*** Begin section ***

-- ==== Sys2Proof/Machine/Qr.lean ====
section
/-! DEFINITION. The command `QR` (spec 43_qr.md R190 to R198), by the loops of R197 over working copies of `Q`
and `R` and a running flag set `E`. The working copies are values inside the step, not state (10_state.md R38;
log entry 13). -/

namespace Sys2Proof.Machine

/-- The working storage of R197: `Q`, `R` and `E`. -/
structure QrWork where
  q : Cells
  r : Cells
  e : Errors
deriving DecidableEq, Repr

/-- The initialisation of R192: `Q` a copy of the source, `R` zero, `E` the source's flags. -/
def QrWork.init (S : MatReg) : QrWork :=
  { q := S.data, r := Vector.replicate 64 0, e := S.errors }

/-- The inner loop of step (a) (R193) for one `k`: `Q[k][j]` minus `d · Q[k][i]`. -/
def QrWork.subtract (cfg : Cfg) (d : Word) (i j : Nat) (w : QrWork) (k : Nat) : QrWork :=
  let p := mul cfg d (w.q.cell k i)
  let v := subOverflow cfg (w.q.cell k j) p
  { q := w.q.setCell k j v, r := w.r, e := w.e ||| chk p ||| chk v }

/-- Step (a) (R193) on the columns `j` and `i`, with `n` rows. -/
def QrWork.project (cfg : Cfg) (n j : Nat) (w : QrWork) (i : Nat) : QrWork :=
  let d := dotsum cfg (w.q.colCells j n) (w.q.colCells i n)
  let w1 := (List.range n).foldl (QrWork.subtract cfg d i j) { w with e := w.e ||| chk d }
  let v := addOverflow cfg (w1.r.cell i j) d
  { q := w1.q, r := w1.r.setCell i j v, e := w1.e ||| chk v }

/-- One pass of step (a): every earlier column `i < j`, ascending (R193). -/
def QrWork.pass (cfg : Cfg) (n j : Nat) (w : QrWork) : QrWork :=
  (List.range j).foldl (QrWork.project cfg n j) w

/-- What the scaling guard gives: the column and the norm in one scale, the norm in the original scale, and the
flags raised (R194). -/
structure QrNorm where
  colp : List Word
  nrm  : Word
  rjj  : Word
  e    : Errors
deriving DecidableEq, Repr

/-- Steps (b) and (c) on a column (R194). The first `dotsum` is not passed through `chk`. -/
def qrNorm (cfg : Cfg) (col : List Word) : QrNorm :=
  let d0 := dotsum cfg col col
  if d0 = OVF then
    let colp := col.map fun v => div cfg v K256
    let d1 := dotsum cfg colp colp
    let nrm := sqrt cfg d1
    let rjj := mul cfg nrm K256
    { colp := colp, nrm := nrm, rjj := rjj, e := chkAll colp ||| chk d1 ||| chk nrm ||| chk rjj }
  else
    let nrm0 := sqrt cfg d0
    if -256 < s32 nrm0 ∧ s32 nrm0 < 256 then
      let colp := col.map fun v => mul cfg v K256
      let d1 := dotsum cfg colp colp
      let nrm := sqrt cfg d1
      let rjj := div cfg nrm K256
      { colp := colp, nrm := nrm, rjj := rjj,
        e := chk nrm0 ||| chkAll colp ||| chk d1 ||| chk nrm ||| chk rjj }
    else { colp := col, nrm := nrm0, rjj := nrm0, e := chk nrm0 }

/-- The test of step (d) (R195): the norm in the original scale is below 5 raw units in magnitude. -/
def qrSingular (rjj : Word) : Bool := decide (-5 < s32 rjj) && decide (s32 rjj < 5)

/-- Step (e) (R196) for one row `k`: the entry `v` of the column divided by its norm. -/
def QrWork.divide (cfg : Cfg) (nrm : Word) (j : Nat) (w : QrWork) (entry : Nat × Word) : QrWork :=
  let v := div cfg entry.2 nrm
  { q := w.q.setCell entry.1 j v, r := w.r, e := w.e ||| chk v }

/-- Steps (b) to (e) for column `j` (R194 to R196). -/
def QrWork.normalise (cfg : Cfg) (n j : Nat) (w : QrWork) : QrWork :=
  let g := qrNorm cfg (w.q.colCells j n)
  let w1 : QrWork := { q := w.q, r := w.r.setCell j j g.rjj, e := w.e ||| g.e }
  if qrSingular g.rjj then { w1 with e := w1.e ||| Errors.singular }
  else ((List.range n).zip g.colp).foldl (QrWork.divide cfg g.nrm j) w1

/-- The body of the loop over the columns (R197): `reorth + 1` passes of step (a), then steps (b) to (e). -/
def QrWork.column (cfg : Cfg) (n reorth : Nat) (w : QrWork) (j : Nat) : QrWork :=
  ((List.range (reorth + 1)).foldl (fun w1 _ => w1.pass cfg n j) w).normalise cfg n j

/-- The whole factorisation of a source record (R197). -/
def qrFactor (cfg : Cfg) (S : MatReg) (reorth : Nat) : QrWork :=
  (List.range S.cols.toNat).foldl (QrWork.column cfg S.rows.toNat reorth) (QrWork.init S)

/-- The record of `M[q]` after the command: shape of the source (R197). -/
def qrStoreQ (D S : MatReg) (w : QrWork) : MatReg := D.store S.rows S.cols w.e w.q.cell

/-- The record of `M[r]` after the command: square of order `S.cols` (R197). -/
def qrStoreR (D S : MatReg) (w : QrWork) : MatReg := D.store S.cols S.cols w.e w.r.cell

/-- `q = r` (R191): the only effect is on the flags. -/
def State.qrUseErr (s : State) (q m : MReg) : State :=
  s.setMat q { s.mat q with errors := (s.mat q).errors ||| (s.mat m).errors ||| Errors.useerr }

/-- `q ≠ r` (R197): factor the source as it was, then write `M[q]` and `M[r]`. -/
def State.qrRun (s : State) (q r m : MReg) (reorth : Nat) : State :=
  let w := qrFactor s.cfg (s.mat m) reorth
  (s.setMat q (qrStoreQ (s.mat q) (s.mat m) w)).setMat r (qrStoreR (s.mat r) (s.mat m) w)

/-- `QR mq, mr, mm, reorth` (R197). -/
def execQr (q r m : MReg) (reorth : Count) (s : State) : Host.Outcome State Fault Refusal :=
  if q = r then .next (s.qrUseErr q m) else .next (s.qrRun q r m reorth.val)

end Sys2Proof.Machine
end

*** End section ***
*** Begin section ***

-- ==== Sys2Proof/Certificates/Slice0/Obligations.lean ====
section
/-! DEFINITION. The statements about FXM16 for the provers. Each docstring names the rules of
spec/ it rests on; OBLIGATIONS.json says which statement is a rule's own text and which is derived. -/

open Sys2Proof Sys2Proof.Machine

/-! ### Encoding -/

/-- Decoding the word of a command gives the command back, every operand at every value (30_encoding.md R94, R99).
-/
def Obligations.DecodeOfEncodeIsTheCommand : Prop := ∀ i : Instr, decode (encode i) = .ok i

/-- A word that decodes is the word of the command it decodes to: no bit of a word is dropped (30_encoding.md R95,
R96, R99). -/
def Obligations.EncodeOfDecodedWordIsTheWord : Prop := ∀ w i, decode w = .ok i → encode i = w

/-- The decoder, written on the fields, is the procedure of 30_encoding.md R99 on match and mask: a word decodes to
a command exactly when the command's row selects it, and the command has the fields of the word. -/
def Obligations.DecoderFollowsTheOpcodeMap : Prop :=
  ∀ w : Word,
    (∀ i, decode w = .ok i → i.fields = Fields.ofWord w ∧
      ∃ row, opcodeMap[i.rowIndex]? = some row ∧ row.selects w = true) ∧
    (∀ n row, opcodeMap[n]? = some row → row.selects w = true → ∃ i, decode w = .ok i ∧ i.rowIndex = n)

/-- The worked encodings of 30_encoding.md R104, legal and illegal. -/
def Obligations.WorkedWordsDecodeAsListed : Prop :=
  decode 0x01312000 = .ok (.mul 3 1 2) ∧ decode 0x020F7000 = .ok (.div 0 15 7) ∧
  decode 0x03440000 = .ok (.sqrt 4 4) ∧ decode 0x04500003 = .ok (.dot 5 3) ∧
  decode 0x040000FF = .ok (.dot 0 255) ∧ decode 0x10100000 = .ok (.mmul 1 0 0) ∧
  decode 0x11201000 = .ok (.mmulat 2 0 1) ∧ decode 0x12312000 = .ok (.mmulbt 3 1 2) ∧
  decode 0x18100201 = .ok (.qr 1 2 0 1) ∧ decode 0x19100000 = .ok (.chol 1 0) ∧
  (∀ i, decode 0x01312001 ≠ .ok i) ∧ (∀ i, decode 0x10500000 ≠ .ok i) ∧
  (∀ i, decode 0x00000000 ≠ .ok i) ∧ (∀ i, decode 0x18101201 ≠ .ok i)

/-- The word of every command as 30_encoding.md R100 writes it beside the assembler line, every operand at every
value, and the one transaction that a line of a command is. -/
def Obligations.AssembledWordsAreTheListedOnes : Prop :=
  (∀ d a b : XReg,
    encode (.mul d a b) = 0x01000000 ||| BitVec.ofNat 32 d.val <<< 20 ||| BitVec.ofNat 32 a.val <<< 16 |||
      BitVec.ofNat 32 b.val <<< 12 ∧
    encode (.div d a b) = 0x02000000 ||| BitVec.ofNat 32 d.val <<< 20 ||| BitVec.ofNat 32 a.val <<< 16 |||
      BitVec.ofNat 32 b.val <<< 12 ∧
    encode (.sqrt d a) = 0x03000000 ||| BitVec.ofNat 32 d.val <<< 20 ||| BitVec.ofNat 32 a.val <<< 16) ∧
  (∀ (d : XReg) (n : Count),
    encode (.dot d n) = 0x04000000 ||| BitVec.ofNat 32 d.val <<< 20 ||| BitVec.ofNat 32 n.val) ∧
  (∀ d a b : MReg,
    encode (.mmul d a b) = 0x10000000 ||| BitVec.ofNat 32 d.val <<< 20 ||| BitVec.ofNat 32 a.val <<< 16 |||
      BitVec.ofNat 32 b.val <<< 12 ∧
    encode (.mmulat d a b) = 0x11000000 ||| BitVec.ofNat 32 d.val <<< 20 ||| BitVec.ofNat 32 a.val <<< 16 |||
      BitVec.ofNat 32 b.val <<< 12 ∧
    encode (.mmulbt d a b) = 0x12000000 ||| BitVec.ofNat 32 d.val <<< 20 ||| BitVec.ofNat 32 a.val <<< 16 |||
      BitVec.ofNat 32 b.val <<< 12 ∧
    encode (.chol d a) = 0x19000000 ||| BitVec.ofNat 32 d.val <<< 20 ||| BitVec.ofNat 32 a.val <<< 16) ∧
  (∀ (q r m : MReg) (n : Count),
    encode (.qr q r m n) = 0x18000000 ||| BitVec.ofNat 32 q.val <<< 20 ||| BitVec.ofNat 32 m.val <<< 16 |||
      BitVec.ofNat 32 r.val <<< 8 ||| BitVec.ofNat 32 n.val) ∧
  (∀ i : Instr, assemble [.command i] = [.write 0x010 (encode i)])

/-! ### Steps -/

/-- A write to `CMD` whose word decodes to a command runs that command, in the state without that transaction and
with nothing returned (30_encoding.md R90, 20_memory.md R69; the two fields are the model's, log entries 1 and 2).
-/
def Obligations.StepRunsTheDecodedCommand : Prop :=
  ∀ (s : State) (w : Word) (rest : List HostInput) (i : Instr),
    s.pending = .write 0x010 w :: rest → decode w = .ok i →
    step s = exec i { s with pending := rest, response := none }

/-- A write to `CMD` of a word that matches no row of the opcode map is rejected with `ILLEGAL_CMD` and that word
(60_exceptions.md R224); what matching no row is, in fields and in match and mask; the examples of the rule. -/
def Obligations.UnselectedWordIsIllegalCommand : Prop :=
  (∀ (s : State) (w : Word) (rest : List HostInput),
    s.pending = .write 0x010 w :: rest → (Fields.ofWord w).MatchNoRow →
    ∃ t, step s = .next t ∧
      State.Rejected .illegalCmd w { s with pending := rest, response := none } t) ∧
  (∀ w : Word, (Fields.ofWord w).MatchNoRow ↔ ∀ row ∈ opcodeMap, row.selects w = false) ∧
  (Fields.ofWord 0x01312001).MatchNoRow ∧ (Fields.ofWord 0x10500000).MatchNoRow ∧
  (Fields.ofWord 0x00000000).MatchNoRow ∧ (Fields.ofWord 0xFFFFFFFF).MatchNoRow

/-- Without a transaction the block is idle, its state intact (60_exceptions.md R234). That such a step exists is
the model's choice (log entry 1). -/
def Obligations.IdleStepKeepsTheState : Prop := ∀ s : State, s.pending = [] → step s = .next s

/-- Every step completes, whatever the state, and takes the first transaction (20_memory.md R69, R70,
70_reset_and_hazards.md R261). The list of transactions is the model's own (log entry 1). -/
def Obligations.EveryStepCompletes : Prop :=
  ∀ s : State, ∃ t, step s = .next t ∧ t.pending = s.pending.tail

*** End section ***
*** Begin section ***

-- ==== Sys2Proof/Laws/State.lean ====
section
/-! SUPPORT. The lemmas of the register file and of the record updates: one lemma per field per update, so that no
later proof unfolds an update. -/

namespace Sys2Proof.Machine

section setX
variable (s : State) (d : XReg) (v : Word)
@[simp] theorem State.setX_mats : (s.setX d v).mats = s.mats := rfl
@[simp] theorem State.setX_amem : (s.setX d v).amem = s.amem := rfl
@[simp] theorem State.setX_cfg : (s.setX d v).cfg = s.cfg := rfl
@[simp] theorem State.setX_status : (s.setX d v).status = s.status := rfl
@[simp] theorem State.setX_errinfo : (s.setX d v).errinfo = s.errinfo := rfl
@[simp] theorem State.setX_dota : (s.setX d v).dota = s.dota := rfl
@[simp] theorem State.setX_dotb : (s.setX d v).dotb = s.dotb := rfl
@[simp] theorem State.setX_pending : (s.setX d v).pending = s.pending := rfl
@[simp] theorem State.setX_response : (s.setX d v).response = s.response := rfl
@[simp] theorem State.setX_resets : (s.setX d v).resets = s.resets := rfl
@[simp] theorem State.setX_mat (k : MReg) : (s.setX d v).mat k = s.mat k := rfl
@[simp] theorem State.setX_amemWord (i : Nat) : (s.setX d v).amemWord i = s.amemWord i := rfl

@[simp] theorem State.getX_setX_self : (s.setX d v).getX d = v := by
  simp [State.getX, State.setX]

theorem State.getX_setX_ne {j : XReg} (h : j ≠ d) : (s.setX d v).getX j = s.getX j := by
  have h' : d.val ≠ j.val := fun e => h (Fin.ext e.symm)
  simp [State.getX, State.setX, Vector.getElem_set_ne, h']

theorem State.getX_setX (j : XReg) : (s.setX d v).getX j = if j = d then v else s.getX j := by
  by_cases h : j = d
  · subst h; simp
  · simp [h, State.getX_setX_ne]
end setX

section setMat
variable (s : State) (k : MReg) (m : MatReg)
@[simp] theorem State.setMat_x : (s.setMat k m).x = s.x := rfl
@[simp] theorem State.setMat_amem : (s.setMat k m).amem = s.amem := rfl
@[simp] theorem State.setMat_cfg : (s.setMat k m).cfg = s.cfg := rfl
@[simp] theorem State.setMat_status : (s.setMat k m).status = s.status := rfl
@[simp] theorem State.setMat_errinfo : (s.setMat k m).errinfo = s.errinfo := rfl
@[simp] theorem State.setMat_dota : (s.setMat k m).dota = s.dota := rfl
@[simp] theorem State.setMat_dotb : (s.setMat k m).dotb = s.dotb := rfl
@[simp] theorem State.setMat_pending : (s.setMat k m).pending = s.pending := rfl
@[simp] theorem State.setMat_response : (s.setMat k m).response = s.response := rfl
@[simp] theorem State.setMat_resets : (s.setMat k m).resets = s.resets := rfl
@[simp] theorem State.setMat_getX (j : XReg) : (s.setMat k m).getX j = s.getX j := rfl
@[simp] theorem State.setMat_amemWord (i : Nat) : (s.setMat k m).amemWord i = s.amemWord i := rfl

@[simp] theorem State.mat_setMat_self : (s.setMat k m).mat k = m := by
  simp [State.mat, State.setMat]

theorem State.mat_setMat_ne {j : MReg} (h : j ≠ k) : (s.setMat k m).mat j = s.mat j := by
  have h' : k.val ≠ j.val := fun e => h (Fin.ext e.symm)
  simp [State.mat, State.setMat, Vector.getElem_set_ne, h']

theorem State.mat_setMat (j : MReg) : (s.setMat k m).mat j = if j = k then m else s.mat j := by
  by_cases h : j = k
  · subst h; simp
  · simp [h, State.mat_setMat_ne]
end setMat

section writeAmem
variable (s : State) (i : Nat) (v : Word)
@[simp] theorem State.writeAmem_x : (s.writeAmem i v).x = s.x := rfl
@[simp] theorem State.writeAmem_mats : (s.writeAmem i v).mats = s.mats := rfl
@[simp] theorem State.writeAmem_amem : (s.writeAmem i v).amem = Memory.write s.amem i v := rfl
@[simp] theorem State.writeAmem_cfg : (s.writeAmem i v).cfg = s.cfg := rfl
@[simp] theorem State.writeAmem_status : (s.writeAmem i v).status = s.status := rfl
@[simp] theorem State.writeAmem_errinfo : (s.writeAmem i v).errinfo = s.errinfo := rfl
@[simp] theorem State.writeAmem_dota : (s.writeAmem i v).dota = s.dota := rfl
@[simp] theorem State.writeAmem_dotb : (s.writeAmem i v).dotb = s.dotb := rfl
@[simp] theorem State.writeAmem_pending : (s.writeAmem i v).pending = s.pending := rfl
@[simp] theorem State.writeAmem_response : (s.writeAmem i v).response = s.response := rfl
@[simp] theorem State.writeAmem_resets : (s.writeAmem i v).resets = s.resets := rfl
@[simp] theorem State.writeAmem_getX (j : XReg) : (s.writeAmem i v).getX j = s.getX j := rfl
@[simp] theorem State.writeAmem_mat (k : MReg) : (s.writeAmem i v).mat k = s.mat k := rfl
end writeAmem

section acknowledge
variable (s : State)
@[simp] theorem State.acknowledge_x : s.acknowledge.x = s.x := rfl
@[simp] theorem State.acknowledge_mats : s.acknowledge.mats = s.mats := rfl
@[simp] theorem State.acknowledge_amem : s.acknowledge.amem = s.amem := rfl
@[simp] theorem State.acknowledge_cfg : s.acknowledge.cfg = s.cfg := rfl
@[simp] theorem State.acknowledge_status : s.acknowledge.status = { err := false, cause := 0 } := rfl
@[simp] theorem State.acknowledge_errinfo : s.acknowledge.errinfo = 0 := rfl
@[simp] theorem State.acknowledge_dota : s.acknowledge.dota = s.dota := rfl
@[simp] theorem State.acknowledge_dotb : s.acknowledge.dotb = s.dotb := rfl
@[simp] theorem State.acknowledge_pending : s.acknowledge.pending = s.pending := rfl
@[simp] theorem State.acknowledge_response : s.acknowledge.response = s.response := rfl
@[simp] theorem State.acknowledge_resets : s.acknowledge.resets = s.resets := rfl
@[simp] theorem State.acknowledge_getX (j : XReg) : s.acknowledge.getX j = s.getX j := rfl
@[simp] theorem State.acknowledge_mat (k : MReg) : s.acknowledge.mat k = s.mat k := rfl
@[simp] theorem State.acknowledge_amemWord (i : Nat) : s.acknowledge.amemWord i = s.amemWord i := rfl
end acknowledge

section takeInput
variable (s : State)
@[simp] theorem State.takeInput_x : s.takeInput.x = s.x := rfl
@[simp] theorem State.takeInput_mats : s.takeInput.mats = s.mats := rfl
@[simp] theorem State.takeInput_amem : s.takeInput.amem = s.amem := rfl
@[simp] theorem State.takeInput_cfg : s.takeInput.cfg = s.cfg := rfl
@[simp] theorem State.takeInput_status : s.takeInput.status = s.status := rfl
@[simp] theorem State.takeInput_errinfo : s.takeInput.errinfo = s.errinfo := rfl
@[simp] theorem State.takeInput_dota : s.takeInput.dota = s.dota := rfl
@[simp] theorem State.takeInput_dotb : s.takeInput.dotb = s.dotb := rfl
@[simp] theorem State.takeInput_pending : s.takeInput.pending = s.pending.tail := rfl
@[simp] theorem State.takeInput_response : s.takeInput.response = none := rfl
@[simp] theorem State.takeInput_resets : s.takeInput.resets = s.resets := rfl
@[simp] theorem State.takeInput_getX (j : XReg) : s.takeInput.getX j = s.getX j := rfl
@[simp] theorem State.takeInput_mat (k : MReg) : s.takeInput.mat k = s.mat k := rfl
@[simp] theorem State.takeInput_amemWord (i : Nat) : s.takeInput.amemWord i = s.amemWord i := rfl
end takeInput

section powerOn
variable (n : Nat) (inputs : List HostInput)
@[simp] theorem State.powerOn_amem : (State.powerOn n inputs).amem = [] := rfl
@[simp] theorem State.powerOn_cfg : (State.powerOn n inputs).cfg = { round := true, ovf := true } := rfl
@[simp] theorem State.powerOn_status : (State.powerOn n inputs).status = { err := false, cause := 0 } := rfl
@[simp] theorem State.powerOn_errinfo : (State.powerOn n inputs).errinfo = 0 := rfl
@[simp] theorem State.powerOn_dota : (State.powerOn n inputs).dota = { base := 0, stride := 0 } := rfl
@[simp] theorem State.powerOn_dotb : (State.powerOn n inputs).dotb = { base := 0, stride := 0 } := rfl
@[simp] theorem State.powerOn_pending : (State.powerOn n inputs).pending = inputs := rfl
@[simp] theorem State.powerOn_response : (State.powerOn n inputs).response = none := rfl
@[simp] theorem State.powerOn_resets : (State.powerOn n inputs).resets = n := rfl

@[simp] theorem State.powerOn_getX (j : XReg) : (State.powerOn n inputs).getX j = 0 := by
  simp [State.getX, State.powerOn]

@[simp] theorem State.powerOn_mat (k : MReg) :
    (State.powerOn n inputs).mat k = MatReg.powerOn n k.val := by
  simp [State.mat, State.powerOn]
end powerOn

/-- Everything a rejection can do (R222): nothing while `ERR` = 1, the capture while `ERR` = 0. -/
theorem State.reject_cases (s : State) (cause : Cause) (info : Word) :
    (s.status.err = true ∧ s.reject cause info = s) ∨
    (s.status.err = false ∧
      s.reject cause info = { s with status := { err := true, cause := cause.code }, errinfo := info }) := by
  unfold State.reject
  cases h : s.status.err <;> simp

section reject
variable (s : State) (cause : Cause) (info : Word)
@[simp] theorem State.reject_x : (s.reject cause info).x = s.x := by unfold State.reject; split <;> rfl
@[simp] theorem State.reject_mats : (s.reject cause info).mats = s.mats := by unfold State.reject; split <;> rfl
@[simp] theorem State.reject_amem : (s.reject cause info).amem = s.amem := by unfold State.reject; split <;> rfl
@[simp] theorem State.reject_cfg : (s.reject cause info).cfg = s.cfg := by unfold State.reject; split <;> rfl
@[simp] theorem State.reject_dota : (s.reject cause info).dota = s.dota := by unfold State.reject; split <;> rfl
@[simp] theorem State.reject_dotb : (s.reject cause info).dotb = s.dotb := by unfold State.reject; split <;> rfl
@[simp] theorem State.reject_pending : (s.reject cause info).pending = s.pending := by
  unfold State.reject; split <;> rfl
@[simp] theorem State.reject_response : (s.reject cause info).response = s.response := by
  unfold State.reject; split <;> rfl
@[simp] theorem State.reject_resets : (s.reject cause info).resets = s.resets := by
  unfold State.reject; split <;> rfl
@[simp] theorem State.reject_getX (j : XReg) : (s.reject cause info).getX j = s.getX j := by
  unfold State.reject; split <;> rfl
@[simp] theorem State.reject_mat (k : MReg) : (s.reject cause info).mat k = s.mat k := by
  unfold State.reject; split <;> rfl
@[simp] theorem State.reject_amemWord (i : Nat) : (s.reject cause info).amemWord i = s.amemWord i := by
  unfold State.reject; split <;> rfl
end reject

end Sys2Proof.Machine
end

*** End section ***

TASK DESCRIPTION: Copy the lines above exactly, beginning at the line that has "variable (s : State) (cause" and stopping after the line that has "s.amem := by unfold State.reject; split <;> rfl", and omit the rest.

SOLUTION TO THE EXERCISE:
variable (s : State) (cause : Cause) (info : Word)
@[simp] theorem State.reject_x : (s.reject cause info).x = s.x := by unfold State.reject; split <;> rfl
@[simp] theorem State.reject_mats : (s.reject cause info).mats = s.mats := by unfold State.reject; split <;> rfl
@[simp] theorem State.reject_amem : (s.reject cause info).amem = s.amem := by unfold State.reject; split <;> rfl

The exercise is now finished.